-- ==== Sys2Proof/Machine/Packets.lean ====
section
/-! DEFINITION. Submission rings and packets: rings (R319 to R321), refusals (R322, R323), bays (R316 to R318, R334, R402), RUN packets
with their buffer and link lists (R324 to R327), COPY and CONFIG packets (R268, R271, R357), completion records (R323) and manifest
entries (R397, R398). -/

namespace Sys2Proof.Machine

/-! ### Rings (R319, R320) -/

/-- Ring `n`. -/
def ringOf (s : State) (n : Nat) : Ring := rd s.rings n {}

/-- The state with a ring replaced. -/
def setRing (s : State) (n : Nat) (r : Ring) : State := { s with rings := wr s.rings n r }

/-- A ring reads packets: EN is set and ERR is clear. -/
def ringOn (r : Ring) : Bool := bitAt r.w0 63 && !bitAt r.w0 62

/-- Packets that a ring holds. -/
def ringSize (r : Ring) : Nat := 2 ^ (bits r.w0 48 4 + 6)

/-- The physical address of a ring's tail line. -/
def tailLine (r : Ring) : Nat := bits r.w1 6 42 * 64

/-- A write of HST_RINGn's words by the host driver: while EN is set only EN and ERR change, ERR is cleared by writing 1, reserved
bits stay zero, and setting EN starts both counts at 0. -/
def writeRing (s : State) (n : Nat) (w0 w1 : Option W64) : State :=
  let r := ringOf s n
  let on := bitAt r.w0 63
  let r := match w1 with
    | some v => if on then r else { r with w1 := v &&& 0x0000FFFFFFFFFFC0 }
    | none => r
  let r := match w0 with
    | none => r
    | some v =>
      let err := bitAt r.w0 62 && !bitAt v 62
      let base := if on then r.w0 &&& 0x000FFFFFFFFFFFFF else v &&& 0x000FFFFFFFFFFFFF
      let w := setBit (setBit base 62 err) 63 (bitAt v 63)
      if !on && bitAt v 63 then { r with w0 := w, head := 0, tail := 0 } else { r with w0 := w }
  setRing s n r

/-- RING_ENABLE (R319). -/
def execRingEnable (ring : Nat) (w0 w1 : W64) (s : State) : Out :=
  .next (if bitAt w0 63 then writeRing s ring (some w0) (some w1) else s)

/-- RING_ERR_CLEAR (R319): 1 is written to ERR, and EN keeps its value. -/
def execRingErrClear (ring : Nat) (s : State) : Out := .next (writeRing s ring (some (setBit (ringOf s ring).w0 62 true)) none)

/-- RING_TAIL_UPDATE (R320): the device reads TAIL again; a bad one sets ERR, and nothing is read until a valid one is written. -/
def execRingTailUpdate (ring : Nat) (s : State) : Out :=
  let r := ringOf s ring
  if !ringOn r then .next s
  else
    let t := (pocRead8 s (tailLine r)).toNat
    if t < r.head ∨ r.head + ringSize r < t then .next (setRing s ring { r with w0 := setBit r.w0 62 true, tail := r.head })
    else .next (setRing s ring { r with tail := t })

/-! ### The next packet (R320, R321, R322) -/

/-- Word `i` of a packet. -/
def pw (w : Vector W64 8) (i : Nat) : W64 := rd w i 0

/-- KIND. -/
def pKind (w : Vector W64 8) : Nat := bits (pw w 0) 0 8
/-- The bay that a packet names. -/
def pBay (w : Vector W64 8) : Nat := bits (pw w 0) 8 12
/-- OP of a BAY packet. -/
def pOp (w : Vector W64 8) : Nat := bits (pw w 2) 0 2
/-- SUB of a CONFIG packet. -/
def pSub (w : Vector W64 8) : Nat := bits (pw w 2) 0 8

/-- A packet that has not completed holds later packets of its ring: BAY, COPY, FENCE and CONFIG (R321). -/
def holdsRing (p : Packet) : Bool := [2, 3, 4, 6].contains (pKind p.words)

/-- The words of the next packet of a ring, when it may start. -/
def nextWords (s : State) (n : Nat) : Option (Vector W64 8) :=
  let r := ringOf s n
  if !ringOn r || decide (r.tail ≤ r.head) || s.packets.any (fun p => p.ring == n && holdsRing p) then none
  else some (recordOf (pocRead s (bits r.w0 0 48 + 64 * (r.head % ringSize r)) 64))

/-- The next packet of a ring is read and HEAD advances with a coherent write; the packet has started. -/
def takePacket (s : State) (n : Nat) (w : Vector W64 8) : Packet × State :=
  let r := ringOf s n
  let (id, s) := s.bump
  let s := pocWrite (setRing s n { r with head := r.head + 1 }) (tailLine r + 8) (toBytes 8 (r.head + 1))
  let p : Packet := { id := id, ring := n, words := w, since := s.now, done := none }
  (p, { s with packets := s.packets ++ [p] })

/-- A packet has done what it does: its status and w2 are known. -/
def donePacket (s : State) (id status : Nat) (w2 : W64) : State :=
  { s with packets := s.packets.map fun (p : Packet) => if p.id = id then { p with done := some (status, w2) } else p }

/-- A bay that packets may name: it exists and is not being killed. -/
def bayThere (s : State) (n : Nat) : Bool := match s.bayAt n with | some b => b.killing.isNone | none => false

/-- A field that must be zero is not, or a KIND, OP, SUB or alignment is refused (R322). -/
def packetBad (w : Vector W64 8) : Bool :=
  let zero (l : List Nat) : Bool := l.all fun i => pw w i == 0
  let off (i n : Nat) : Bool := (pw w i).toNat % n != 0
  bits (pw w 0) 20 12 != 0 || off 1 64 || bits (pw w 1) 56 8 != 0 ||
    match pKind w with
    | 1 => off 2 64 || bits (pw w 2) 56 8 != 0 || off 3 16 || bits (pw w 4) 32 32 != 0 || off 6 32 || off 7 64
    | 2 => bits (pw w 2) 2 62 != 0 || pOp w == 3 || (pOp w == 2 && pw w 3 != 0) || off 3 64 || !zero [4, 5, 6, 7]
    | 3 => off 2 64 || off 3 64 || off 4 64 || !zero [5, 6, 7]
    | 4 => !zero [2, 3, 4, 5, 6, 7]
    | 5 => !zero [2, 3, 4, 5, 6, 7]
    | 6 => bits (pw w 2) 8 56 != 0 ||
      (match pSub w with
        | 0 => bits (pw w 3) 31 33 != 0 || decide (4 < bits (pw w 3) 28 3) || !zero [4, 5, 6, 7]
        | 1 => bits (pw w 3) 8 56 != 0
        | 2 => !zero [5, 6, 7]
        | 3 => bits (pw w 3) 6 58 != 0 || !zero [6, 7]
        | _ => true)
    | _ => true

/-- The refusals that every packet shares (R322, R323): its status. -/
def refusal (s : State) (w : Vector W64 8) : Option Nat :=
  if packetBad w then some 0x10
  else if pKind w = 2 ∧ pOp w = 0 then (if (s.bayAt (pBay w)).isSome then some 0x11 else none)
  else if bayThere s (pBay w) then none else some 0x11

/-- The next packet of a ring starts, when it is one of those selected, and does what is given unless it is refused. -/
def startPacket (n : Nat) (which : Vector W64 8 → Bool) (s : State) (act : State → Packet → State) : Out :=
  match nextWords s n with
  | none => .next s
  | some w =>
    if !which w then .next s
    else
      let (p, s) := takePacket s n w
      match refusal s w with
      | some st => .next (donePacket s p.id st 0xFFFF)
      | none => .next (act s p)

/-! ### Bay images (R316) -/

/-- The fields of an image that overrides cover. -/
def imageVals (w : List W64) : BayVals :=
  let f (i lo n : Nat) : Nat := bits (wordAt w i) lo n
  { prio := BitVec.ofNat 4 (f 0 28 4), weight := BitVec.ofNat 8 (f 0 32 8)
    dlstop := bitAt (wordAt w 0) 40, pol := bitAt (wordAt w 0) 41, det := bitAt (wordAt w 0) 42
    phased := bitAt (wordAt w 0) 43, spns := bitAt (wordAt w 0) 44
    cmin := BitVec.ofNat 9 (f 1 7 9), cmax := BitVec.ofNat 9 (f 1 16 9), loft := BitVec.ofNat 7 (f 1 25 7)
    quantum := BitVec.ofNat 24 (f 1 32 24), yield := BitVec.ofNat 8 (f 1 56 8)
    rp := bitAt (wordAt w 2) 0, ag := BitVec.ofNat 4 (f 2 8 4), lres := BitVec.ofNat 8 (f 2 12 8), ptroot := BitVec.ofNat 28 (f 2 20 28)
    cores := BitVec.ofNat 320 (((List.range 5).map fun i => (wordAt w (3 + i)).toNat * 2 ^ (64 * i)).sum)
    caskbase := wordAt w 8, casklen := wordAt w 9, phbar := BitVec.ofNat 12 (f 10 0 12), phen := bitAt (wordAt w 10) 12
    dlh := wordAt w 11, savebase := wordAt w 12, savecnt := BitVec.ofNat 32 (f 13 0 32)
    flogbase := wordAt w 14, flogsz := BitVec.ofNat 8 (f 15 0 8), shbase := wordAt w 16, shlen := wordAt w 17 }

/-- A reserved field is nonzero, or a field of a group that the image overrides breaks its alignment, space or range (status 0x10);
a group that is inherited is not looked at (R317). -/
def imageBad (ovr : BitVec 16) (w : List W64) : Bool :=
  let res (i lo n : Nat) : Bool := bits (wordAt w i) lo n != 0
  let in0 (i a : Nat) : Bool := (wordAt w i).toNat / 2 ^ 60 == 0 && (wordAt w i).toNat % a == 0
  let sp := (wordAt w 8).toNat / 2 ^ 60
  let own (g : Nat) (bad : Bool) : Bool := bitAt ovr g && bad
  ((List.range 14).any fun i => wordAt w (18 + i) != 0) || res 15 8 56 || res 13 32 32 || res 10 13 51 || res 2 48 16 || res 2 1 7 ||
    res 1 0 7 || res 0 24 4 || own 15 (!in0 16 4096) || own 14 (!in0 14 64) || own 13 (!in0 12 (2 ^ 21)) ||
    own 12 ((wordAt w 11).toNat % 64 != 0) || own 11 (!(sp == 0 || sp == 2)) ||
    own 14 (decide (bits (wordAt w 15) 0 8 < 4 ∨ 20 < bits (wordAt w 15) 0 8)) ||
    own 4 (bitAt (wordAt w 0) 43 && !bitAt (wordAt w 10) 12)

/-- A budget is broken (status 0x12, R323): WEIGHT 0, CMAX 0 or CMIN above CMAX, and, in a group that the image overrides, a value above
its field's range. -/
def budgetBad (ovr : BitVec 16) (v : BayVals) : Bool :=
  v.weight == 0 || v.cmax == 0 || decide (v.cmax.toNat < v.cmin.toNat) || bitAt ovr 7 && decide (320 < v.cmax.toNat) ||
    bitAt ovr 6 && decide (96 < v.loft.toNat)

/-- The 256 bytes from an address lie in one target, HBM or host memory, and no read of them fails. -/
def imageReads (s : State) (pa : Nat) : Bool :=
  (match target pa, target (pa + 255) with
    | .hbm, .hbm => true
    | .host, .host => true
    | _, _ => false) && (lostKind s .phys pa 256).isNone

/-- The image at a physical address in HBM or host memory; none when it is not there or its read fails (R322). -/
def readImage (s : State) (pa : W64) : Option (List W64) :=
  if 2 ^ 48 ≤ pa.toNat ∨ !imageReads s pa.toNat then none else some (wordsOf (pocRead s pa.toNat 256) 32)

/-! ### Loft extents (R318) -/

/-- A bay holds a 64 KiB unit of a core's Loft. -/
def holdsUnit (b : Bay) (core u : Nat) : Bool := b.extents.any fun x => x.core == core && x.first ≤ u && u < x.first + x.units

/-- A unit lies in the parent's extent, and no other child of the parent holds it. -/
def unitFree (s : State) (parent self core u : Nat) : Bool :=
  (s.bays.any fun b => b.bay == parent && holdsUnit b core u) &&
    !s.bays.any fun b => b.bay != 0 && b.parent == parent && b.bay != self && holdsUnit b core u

◆ ◆ ◆ ◆ ◆ ◆ ◆

◆ WHAT YOU WILL DO
The answer is the run of lines above from the line containing "3) || !zero [4, 5, 6, 7]" through the line containing "flogbase := wordAt", copied exactly and alone.

◆ TASK RESULT
        | 0 => bits (pw w 3) 31 33 != 0 || decide (4 < bits (pw w 3) 28 3) || !zero [4, 5, 6, 7]
        | 1 => bits (pw w 3) 8 56 != 0
        | 2 => !zero [5, 6, 7]
        | 3 => bits (pw w 3) 6 58 != 0 || !zero [6, 7]
        | _ => true)
    | _ => true

/-- The refusals that every packet shares (R322, R323): its status. -/
def refusal (s : State) (w : Vector W64 8) : Option Nat :=
  if packetBad w then some 0x10
  else if pKind w = 2 ∧ pOp w = 0 then (if (s.bayAt (pBay w)).isSome then some 0x11 else none)
  else if bayThere s (pBay w) then none else some 0x11

/-- The next packet of a ring starts, when it is one of those selected, and does what is given unless it is refused. -/
def startPacket (n : Nat) (which : Vector W64 8 → Bool) (s : State) (act : State → Packet → State) : Out :=
  match nextWords s n with
  | none => .next s
  | some w =>
    if !which w then .next s
    else
      let (p, s) := takePacket s n w
      match refusal s w with
      | some st => .next (donePacket s p.id st 0xFFFF)
      | none => .next (act s p)

/-! ### Bay images (R316) -/

/-- The fields of an image that overrides cover. -/
def imageVals (w : List W64) : BayVals :=
  let f (i lo n : Nat) : Nat := bits (wordAt w i) lo n
  { prio := BitVec.ofNat 4 (f 0 28 4), weight := BitVec.ofNat 8 (f 0 32 8)
    dlstop := bitAt (wordAt w 0) 40, pol := bitAt (wordAt w 0) 41, det := bitAt (wordAt w 0) 42
    phased := bitAt (wordAt w 0) 43, spns := bitAt (wordAt w 0) 44
    cmin := BitVec.ofNat 9 (f 1 7 9), cmax := BitVec.ofNat 9 (f 1 16 9), loft := BitVec.ofNat 7 (f 1 25 7)
    quantum := BitVec.ofNat 24 (f 1 32 24), yield := BitVec.ofNat 8 (f 1 56 8)
    rp := bitAt (wordAt w 2) 0, ag := BitVec.ofNat 4 (f 2 8 4), lres := BitVec.ofNat 8 (f 2 12 8), ptroot := BitVec.ofNat 28 (f 2 20 28)
    cores := BitVec.ofNat 320 (((List.range 5).map fun i => (wordAt w (3 + i)).toNat * 2 ^ (64 * i)).sum)
    caskbase := wordAt w 8, casklen := wordAt w 9, phbar := BitVec.ofNat 12 (f 10 0 12), phen := bitAt (wordAt w 10) 12
    dlh := wordAt w 11, savebase := wordAt w 12, savecnt := BitVec.ofNat 32 (f 13 0 32)
    flogbase := wordAt w 14, flogsz := BitVec.ofNat 8 (f 15 0 8), shbase := wordAt w 16, shlen := wordAt w 17 }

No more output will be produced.